Well, i wouldnt go back either, but keep the drummers contacts for future reference dude


----------



## WarriorOfMetal (May 21, 2008)

ibznorange said:


> smart drummer
> 
> Well, i wouldnt go back either, but keep the drummers contacts for future reference dude



the drummer and i are actually planning on starting a side project thing with some of the guys from Nemecide (more to be revealed later). we've been talking about this for a couple weeks, and he says he still wants to do it.


----------



## Rick (May 21, 2008)

Wow, that sucks, I'm sorry to hear about that. 

They don't sound like the most wonderful people to play with.


----------



## ibznorange (May 21, 2008)

Sweeet


----------



## zimbloth (May 22, 2008)

With all due respect, all of you guys saying "fuck them they'll never be shit anyways" are a bit out of line. Ari just wanted to vent on a bogus situation, but life is a lot more complicated than that. For the most part, the dudes in his band are really good humble guys. Their drummer who's one of the coolest guys on the planet didn't even know about this situation, as he mentioned in his last post.

This was just something that got blown out of proportions that I think will work itself out. Ari's criticism was valid, but sometimes (and I've learned this the hard way too) people's criticism comes off the wrong way or harsh. Obviously the guitarist got offended by this, it happens. 

I know from being friendly with his bandmates that they all think the world of Ari and are very thankful to have him in the band. Ari's just the kind of guy who is direct and tells it like it is, sometimes that can rub people the wrong way even if it's not his fault. I think his bandmate was out of line for saying he was out of the band, but I also think this is the kind of thing if the parties involved just get together and talk over can be rectified.

In my personal opinion, no matter what Ari decides to do is cool with me, but I think these guys were sounding great - better and better at each show, and some of their newer songs were sounding kickass. Plus, the less skilled members of the band have been improving both in terms of their gear and chops. I think they just made a shitty recording and didn't like being told so bluntly that it sucked.
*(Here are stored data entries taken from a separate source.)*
-- ==== Sys2Proof/Tests/Slice0.lean ====
section
/-!
SUPPORT. Tests/Slice0.lean: the smoke test of WellFormed, the manual's worked examples as single steps, and for every obligation
that has hypotheses a witness: a concrete state and operands that meet them, clause by clause.
-/

set_option Elab.async false
set_option maxRecDepth 20000

namespace Sys2Proof.Tests

open Sys2Proof Sys2Proof.Machine

/-! ### Helpers -/

/-- Bytes from numbers. -/
def bytes (l : List Nat) : Payload := l.map (BitVec.ofNat 8)

/-- The state an outcome leaves. -/
def after : Host.Outcome State Fault Refusal → State
  | .next t => t
  | .fault _ => State.reset
  | .refused _ => State.reset

/-- One command, with the response stored afterwards. -/
def request (c : Instr) (s : State) : State := after (exec .responseStored (after (exec c s)))

/-- A cartridge of a type at a level. -/
def cart (type level : Nat) : Cartridge := ⟨type, level, level, false, false, 0, false, 0, false, 999, false⟩

/-- A READY mono printer with one slot of type 0, on floor 1 in class 0. -/
def mono : Printer :=
  ⟨1, 0, ⟨false, true, false⟩, [cart 0 700], .ready, [], some 100, some 50, 20, 0, 99900, false, false, 0, 0, 0,
    KindTable.of fun _ => .clear⟩

/-- A READY colour printer with four slots of types 0 and 1, on floor 1 in class 2. -/
def colour : Printer :=
  { mono with costClass := 2, caps := ⟨true, true, true⟩, slots := [cart 0 640, cart 1 410, cart 1 380, cart 1 900] }

/-- A DOWN printer with a confirmed jam, deferred. -/
def jammed : Printer :=
  { mono with state := .down, reported := [.paperJam], deferred := true,
              filters := (KindTable.of fun _ => .clear).upd .paperJam .confirmed }

/-- A USER account with a token. -/
def user (token : Word) : Account := ⟨some token, 0, .user, false, true, true, 1000, 0, 100, 5000, false⟩

/-- A held job of account 1. -/
def held (n : Nat) (seq : Word) (t : Target) : Job :=
  ⟨n, seq, 1, 77, 2, 3, .colour, .colour, false, .a4, true, t, 90000, 500, .held⟩

/-- What job 12 carries: mono, simplex, cost 6, the whole of it from the account. -/
def info : ReleaseInfo := ⟨1, .mono, false, 6, 6, 0, 99950⟩

/-- What job 13 carries: colour on printer 2, cost 40, 10 of it from the pool. -/
def info₂ : ReleaseInfo := ⟨2, .colour, false, 40, 30, 10, 99900⟩

/-- A state with something in every table: printers 1, 2 and 3, tickets 5 and 7, types 0 and 1, requisitions 3 and 4, accounts 1
to 3, jobs 11 HELD, 12 RELEASING on printer 1 and 13 PRINTING on printer 2, a FULL line over stations 1 and 2. -/
def demo : State :=
  { State.reset with
    time := ⟨.running, 5, 100000, 86390, 10, some 10, none, false, 1, 10, 9⟩,
    printers := [(1, mono), (2, colour), (3, jammed)],
    callout := ⟨[(5, ⟨1, [(.paperJam, 2)], false, .raised, 0, 90000, 99000⟩), (7, ⟨2, [], true, .resolved, 1, 90000, 95000⟩)], 7⟩,
    stock := ⟨[(0, ⟨5, 2, 4, 10, 5, false, false⟩), (1, ⟨0, 0, 1, 10, 5, false, false⟩)],
              [(3, ⟨0, 8, 8, none, false⟩), (4, ⟨1, 4, 5, some 6, false⟩)], 4⟩,
    bank := { resetBank with
      accounts := [(1, { user 0xAABB with reserved := 36 }), (2, { user 0x1234 with role := .service }),
                   (3, { user 0x77 with suspended := true })],
      groups := resetBank.groups.modify 0 fun g => { g with pool := 500, reserved := 10, allowance := 100, cap := 1000 } },
    store := ⟨[held 11 0 (.specific 1), { held 12 1 .any with phase := .releasing info },
               { held 13 2 (.floor 1) with phase := .printing info₂ 99910 }], 13, 3, [11]⟩,
    line := { resetLine with
      enabled := true, regime := .full, calendar := [1, 2, 1], quietStamp := 99000,
      stations := (resetLine.stations.modify 1 fun st => { st with state := .alive, bound := some 1 }).modify 2
        fun st => { st with state := .unknown } },
    release := { resetRelease with dispatch := [12] } }

/-- `demo` in the middle of a second event with every timer due. -/
def demoSecond : State :=
  { demo with second := ⟨[.dayBoundary, .takeTimeout, .silence, .tick 1, .escalation, .abandonment, .holdExpiry, .quiet], [], []⟩ }

/-- `demo` in a second event whose one judgment still to make is the class-1 tick. -/
def demoLast : State := { demo with second := ⟨[.tick 1, .quiet], [], [2]⟩ }

/-- `demo` with every callout in line: printer 1 has the jam that its ticket lists, printer 3 is deferred with one. -/
def callouts : State := { demo with printers := [(1, { jammed with deferred := false }), (2, colour), (3, jammed)] }

/-- `demo` with a sweep at a walk position. -/
def sweeping (w : SweepWalk) : State := { demo with time := { demo.time with sweep := some w } }

/-- `demo` with an exchange in progress with station 1. -/
def polling : State := after (exec .calendarPoll demo)

/-- `polling` after some CLKIN periods of its poll. -/
def pollAt (k : Nat) : State :=
  { polling with line := { polling.line with exchange := polling.line.exchange.map fun ex => { ex with sending := some k } } }

/-- `demo` while a request is worked on. -/
def busy : State := after (exec (.statusRead []) demo)

theorem test_demo_receptive : demo.Receptive := by decide +kernel

theorem test_demo_tables : TablesOrdered demo ∧ BudgetsInRange demo ∧ BadgesUnique demo := by decide +kernel

theorem test_demo_clean : CauseWordClean demo := by decide +kernel
theorem test_demo_printers : PrintersInRange demo := by decide +kernel
theorem test_demo_tickets : TicketsSound demo := by decide +kernel
theorem test_demo_stock : StockSound demo := by decide +kernel
theorem test_demo_orders : JobOrdersSound demo := by decide +kernel
theorem test_demo_owners : OwnersSound demo := by decide +kernel
theorem test_demo_balance : ReservationsBalance demo := by decide +kernel
theorem test_demo_flights : FlightsSound demo := by decide +kernel
theorem test_demo_line : LineSound demo := by decide +kernel
theorem test_demo_bindings : BindingsSound demo := by decide +kernel
theorem test_demo_sweep : SweepSound demo := by decide +kernel
theorem test_demo_order : SequencesNear demo ∧ SubmissionOrderKept demo := by decide +kernel
theorem test_callouts_complete : TablesOrdered callouts ∧ TicketsSound callouts ∧ CalloutsComplete callouts := by decide +kernel

theorem test_demo_params : ParamsInRange demo := by
  intro i
  cases i <;> first | decide | (rename_i k; cases k <;> decide)

/-! ### WellFormed refuses an ill-formed term of each check -/

theorem test_wellFormed_refuses_known_code : (Instr.unknownRequest 0x02 []).wellFormed = false := by decide
theorem test_wellFormed_refuses_code_zero : (Instr.unknownRequest 0 []).wellFormed = false := by decide
theorem test_wellFormed_refuses_long_unknown : (Instr.unknownRequest 0x7F (List.replicate 61 0)).wellFormed = false := by decide
theorem test_wellFormed_refuses_good_malformed : (Instr.malformedRequestFrame [2, 0]).wellFormed = false := by decide
theorem test_wellFormed_refuses_read_as_malformed : (Instr.malformedRequestFrame [0, 1]).wellFormed = false := by decide
theorem test_wellFormed_refuses_empty_early : (Instr.earlyRequest []).wellFormed = false := by decide
theorem test_wellFormed_refuses_class_zero : (Instr.classTick 0).wellFormed = false := by decide
theorem test_wellFormed_refuses_class_eight : (Instr.classTick 8).wellFormed = false := by decide
theorem test_wellFormed_refuses_empty_reply : (Instr.stationReply []).wellFormed = false := by decide
theorem test_wellFormed_refuses_empty_late_reply : (Instr.lateReply []).wellFormed = false := by decide
theorem test_wellFormed_refuses_long_payload : (Instr.printerAdd (List.replicate 61 0)).wellFormed = false := by decide
theorem test_wellFormed_admits : (Instr.unknownRequest 0x7F []).wellFormed = true ∧ (Instr.malformedRequestFrame [2]).wellFormed = true
    ∧ (Instr.earlyRequest [2]).wellFormed = true ∧ (Instr.classTick 7).wellFormed = true
    ∧ (Instr.printerAdd (List.replicate 60 0)).wellFormed = true := by decide

/-! ### Frames -/

/-- R169: code, length, payload. -/
theorem test_frame_of_request : decodeFrame [0x18, 2, 41, 0] = some (.ticketAck [41, 0]) := by decide
theorem test_frame_read_transaction : decodeFrame [0x00, 0, 0] = none := by decide
theorem test_frame_unknown : decodeFrame [0x7F, 0] = some (.unknownRequest 0x7F []) := by decide
theorem test_frame_malformed : decodeFrame [0x18, 2, 41] = some (.malformedRequestFrame [0x18, 2, 41]) := by decide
Ari knows how I feel we spoke about this earlier on the phone, I stand behind him. I know you guys are trying to be supportive too, but the 'fuck those guys' stuff is really not necessary or fair. It was just one guy's beef from what I understand. I think everyone encouraging him to not give the band a second chance when it was just one dude going overboard are maybe not giving the best advice. If he enjoys playing with those guys ans has been having fun as he admitted, IMO it's worth at least trying to talk it over and see what happens.

Hell, we had a band meeting last night where we all got in a pretty heated argument related to playing older songs that some of us (myself included) don't care for anymore. Some things got kind of out of control, but since we've been together longer and we're firends, we hashed things out right then and there and we continued on like it never happened after. Unfortunately Ari is new to this band, and a problem came up before a better bond had been created.

Either way, good luck bro


----------



## Shawn (May 22, 2008)

Sorry to hear this Ari.  If you were up in Maine, i'd jam with you.


----------



## WarriorOfMetal (May 22, 2008)

zimbloth said:


> With all due respect, all of you guys saying "fuck them they'll never be shit anyways" are a bit out of line. Ari just wanted to vent on a bogus situation, but life is a lot more complicated than that. For the most part, the dudes in his band are really good humble guys. Their drummer who's one of the coolest guys on the planet didn't even know about this situation, as he mentioned in his last post.
> 
> This was just something that got blown out of proportions that I think will work itself out. Ari's criticism was valid, but sometimes (and I've learned this the hard way too) people's criticism comes off the wrong way or harsh. Obviously the guitarist got offended by this, it happens.
> 
> ...





thank you, nick.

i emailed an apology to the other guitarist, and he replied saying that he felt that some of what i said was a bit out of line, but he understood that i didn't mean to hurt his feelings as much as i apparently did, and that he's willing to give me a second chance....and like i said earlier, the drummer says he's still cool with me as well.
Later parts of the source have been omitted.